Another thing ratings agencies and banks will be nervous about is falling interest coverage ratios (ICR) for Reits, arising from a mix of declining rents and rising interest expense as debt is refinanced. ICR is measured as earnings before interest, tax, depreciation and amortisation divided by interest expense. A decline in ICR could also potentially trigger a breach in covenants set by lenders and raise alarm bells of rating agencies.

Three options

Logically, Reits can try to fix these maladies in one or more of at least three ways: sell some of their properties and use the proceeds to reduce debt and hence interest expense; raise equity (and achieve a similar effect, although with the risk of earnings dilution and pressure on the unit price of the Reit); and reduce their distribution payout to unitholders or ask unitholders to accept their distribution in the form of new units instead of cash to conserve cash and trim borrowings.

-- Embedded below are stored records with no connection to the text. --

-- ==== Sys2Proof/Laws/Sequencer.lean ====
section
/-! SUPPORT. The clock-edge level runs each command to the state the command level gives (R296, log 1). -/

namespace Sys2Proof.Machine

/-! ## Clock edges without host access -/

/-- `n` quiet edges lead from `s` to `t`, a command running before each of them. -/
def Runs (n : Nat) (s t : State) : Prop :=
  quietEdges n s = t ∧ ∀ m < n, (quietEdges m s).busy = true

theorem quietEdges_succ (n : Nat) (s : State) :
    quietEdges (n + 1) s = quietEdges n (clockEdge Ports.quiet s) := rfl

theorem quietEdges_add (n m : Nat) (s : State) : quietEdges (n + m) s = quietEdges m (quietEdges n s) := by
  induction n generalizing s with
  | zero => rw [Nat.zero_add]; rfl
  | succ n ih => rw [Nat.succ_add, quietEdges_succ, ih, quietEdges_succ]

theorem Runs.refl (s : State) : Runs 0 s s := ⟨rfl, fun _ h => absurd h (by omega)⟩

theorem Runs.trans {n m : Nat} {s t u : State} (h1 : Runs n s t) (h2 : Runs m t u) : Runs (n + m) s u := by
  refine ⟨by rw [quietEdges_add, h1.1, h2.1], fun k hk => ?_⟩
  by_cases h : k < n
  · exact h1.2 k h
  · obtain ⟨j, rfl⟩ : ∃ j, k = n + j := ⟨k - n, by omega⟩
    rw [quietEdges_add, h1.1]
    exact h2.2 j (by omega)

/-- A running command: `BUSY` = 1, no host access in the last period. -/
abbrev Going (s : State) : Prop := s.busy = true ∧ s.hRdata = 0x00

theorem clockEdge_quiet {s : State} (h : Going s) : clockEdge Ports.quiet s = tick s := by
  have hl : latchRead Ports.quiet s = s := by
    cases s; obtain ⟨-, h⟩ := h; simp only at h; subst h; rfl
  simp only [clockEdge, hl, h.1]
  simp [Ports.quiet]

/-- The timer counts a segment down; its last edge ends the segment (R258). -/
theorem runs_segment (k : Nat) : ∀ s : State, Going s → s.seq.timer = k + 1 →
    Runs (k + 1) s (segmentEnd { s with seq := { s.seq with timer := 1 } }) := by
  induction k with
  | zero =>
    intro s h ht
    have : { s with seq := { s.seq with timer := 1 } } = s := by rw [← show s.seq.timer = 1 from ht]
    rw [this]
    refine ⟨?_, fun m hm => ?_⟩
    · rw [quietEdges_succ, clockEdge_quiet h, tick, if_pos (by omega)]; rfl
    · obtain rfl : m = 0 := by omega
      exact h.1
  | succ k ih =>
    intro s h ht
    have hstep : clockEdge Ports.quiet s = { s with seq := { s.seq with timer := k + 1 } } := by
      rw [clockEdge_quiet h, tick, if_neg (by omega), ht]; rfl
    have hr := ih { s with seq := { s.seq with timer := k + 1 } } h rfl
    refine ⟨?_, fun m hm => ?_⟩
    · rw [quietEdges_succ, hstep]; exact hr.1
    · cases m with
      | zero => exact h.1
      | succ m => rw [quietEdges_succ, hstep]; exact hr.2 m (by omega)

/-! ## Whole slots -/

/-- The line after a slot. -/
def Slot.line : Slot → Line → Line
  | .busReset, l => lineAfterReset l
  | .write b, l => sentBits [b] l
  | .read, l => lineAfterRead l

/-- The held sample after a slot. -/
def Slot.sample : Slot → Bool → Line → Bool
  | .busReset, _, l => l.level .presence
  | .write _, old, _ => old
  | .read, _, l => l.level .readSlot

/-- The length of a slot, µs (R99). -/
def Slot.us : Slot → Nat
  | .busReset => 960
  | .write _ => 70
  | .read => 70

/-- The last segment of a slot. -/
def Slot.last : Slot → Fin 3
  | .busReset => 2
  | .write _ => 1
  | .read => 2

From unitholders’ point of view, the most appealing solution would be for Reits to sell some of their assets and repay some loans. So far, market watchers note that no Singapore Reit has sold property assets. It may be time for S-Reit managers to consider broadening their capital management policy to include both buying and selling of assets, instead of the traditional buy, hold and rent model.

The counter point from Reit managers would be that the property investment sales market is quiet. And that buyers are scarce and typically will have difficulty raising debt to fund any property purchase in the current environment, and that potential buyers are eyeing deals only at firesale prices so the Reit would not get a good price for its assets.

Also, because of the way Reit managers are incentivised – their management fees are based on a percentage of the value of the Reit’s deposited property – they would not be inclined to sell assets as that would also reduce their fees.

For industrial Reits, yet another obstacle in divesting assets is a prohibition by JTC Corp against selling industrial properties within three years of their purchase where JTC is the sites’ master lessor. The idea is to deter speculators from flipping industrial properties. However, JTC is known to make exceptions, for instance, if the lessee is in financial distress, according to property consultants.

Equity raising could also lower Reits’ borrowings but the possible flip-side could be earnings dilution and downward pressure on unit price. The impact would depend on investors’ perception of the recapitalisation exercise. If the equity raised is sufficient to repay maturing debt, and with no further debt refinancing coming up in the next one to two years, the market may view the equity raising positively and not punish the Reit’s unit price.

However, if the equity raising fulfils only a fraction of the Reit’s debt refinancing needs for the next 12 months and the market perception is that the Reit manager may attempt another such exercise in the near future, the unit price may receive a drubbing.

Some Reits will also try to reduce their payout to unitholders, reasoning that they need to conserve cash to service debt or even try to trim debt. That may be marginal strategy as distributions may be small relative to the Reit’s debt size.

Also, under current Property Fund Guidelines, Reits would not enjoy tax transparency (that is, exemption from having to pay corporate tax on their income) if they pay unitholders less than 90 per cent of distributable income.

Payouts

Institutional investors in Reits may also not be happy if Reits reduce their payouts as that would negate a key attraction of Reits – the certainty of a regulated minimum distribution.

Another way for Reits to conserve cash could be to request unitholders to take their distributions in the form of new units instead of cash. But that could also potentially lead to some earnings dilution.

There seem to be no easy fixes for Reits in the current environment. Of course, there’s always the option for smaller Reits that are struggling to refinance debt or being choked by high gearing to consider being taken over by a bigger Reit which has easier access to capital. That may also be a good exit route for minority investors stuck in the smaller Reits.